Experiencias de una mamá con diabetes

Por Rosemary Black

Como padre, quizá pensaste que podías proteger a tu hijo de cualquier peligro si te asegurabas de que comiera bien, durmiera lo suficiente y estuviera al día con las vacunas recomendadas. Pero todo cambió cuando tu hijo fue diagnosticado con diabetes tipo 1. En un instante la vida de tu familia tal como la conocían se habría alterado por siempre, y te diste cuenta de que la idea de que podías librar a tu hijo de cualquier peligro no siempre es posible.

Cuando un niño es diagnosticado con diabetes, el impacto en los padres y hermanos es intenso. “Se impacta todo”, dice Kellie Rodríguez, directora de educación al paciente del Instituto de Investigación de la Diabetes (DRI por sus siglas en inglés). “Puede debilitar las relaciones familiares o puede fortalecerlas”.

Esto es lo que debes saber:

Es importante evitar hacer comidas especiales sólo para el hijo que tiene diabetes.
En lugar de eso, prepara comidas saludables para toda la familia. El mismo plan alimentario que funciona para aquellos con diabetes también funciona para toda la familia. Rodríguez dice: “Es una forma sana de comer, con ingredientes frescos, carnes magras y muchos vegetales”.
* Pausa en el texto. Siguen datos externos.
/-- FRAME_TICK (R11): the metrology tick starts a new frame.  In ROM recovery FN advances and the baseline path goes on (R125, R388).
(DESIGN CHOICE, log 83) -/
def execFrameTick (calEn : Bool) (s : State) : Host.Outcome State Fault Refusal :=
  .next (if s.mode = .run then
    let s := applyVput (coefFrame (calSample calEn (tickTime (nextFrame (endOfFrame s)))))
    storeLegal ((List.range 8).foldl (fun s i => showPending i s) (publish s))
  else if s.mode = .recovery then
    storeLegal (coefFrame (nextFrame (noneLost (((showLease s).endFrame.applyDue s.fn).put K.timeTime48 s.dev.rtcTime))))
  else s)

/-- The credits of a ring in use (Table 1.5 units); of RING-2 the frames of points of each input that core 1 has not finished.
(DESIGN CHOICE, log 8) -/
def ringUsed (s : State) (r : Nat) : Nat :=
  let units := fun (p : Port) => sumN (s.srv.inq.filterMap (fun f => if f.port = p then some f.units else none))
  match r with
  | 0 => s.acq.ring0L.length + s.acq.ring0V.length
  | 1 => ring1Used s
  | 2 => ring2Used s
  | 3 => ring3Used s
  | 4 => ring4Used s
  | 5 => s.ring5.length
  | 6 => hallJobs s
  | 7 => s.bill.ring7.length
  | 8 => s.cap.ring8.length
  | 9 => units .spi
  | 10 => units .t1s
  | 11 => units .plc
  | 12 => sumN (s.srv.ring12.map outUnits)
  | 13 => sumN (s.srv.ring13.map outUnits)
  | 14 => s.plc.ring14.length
  | 15 => s.plc.ring15.length
  | _ => 0

/-- The credit count of a ring in the configuration of frame `f` (R14). -/
def ringCredit (s : State) (f r : Nat) : Nat :=
  match r with
  | 0 => s.acq.credit0
  | 1 => 3 * enabledInputs s f
  | 2 => ring2Credit s f
  | 3 => 4 * (definedCcts s f).length
  | 4 => 2 * harmInputs s f
  | _ => ringDepth r

/-- PUBLISHER_SEAL (R23): the publisher samples the free credits of each ring and seals the oldest complete staging buffer. -/
def execPublisherSeal (s : State) : Host.Outcome State Fault Refusal :=
  .next (if s.mode = .run then
    match s.staging with
    | p :: l =>
      let s := (List.range 16).foldl (fun s r => s.put (K.credits r) (ringCredit s s.fn r - ringUsed s r)) s
      let vals := (List.range 16).foldl (fun t r =>
        putVal (K.credits r) (s.get (K.credits r)) t) p.vals
      { s with staging := l, sealed := s.sealed ++ [{ p with vals := vals }] }
    | [] => s
  else s)

end Sys2Proof.Machine
end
Espera algún tipo de competencia entre hermanos.
Tus otros hijos no pueden evitar notar cuánta atención le prestas al hijo que tiene diabetes mientras aprendes a reconocer una reacción a una baja de azúcar, medir la glucosa sanguínea y administrar inyecciones. Así que no te sorprendas al ver alguna reacción mientras los otros niños buscan tu atención. Hazte el propósito de disponer de tiempo regularmente para pasar con tus otros hijos no-diabéticos, aunque sea para ir a comer pizza o dar un paseo juntos.

Espera sentirte culpable.
“Los padres quizá puedan sentir que ellos causaron la diabetes de sus hijos, así que hay una gran percepción de culpa”, dice Rodríguez. No dejes que esos sentimientos de culpa te lleven a consentir a tu hijo y dejar que se escape con algún comportamiento inapropiado. Si no puedes sacudirte el sentimiento de culpa, hablar con el médico de tu hijo quizá te ayude a comprender que nada de lo que hicistee “causó” la diabetes de tu hijo.

Ten cuidado con lo que dices al discutir los valores de azúcar en sangre de tu hijo.
Rodríguez dice: “No se refiera a los valores de azúcar como “buenos o malos”. En lugar de eso habla de valores altos y bajos. Tu meta es que tu hijo se sienta cómodo al acudir a ti cuando exista un problema y no intente esconder los resultados porque piense que te vas a molestar o decepcionar. “Resuelve el problema con tu hijo”. Dice Rodríguez “Si tu hijo viene a ti y dice que tiene un valor de azúcar de 400, dale las gracias por avisarte y pídele ayuda para buscar una forma de evitar eso en el futuro”. Quieres que tu hijo se comunique contigo y tenga sensaciones positivas sobre su habilidad para ayudar a controlar sus valores de azúcar.

Habla con tu hijo sobre sus sentimientos, dice Stepahie Maglio, RN, BSN, quien trabaja en el departamento ambulatorio de niños de pediatría endocrinológica en el Hospital de Niños Sherman & Walter Samuelson en el Hospital Sinai de Baltimore. “Dile a tu hijo que aunque lamentas que tiene diabetes, es una condición que juntos pueden tratar y manejar”, dice. “Recuérdale que no le toma más de 20 minutos de su día el lidiar con medirse el aúcar y aplicarse la insulina”. Y aliéntalo a involucrarse en su propio cuidado tan pronto como su médico piense que es apropiado.

Mantente alerta con tu hijo, pero no seas un padre helicóptero.
Por supuesto que es un delicado equilibrio, dice Maglio. Cada niño es distinto, así que pregúntale a tu médico qué edad debe tener un niño antes de asumir algunas de las responsabilidades diarias, como aplicarse la insulina. “Pero sin importar si tu hijo tiene 10 o 17 años, ellos necesitan supervisión”, dice Maglio. Es especialmente crítico en la secundaria, añade. “En la secundaria muchos niños simplemente quieren olvidarse de la diabetes, pero estos niños necesitan de alguien que mire por encima de su hombro de modo de que su cuidado no quede de lado”.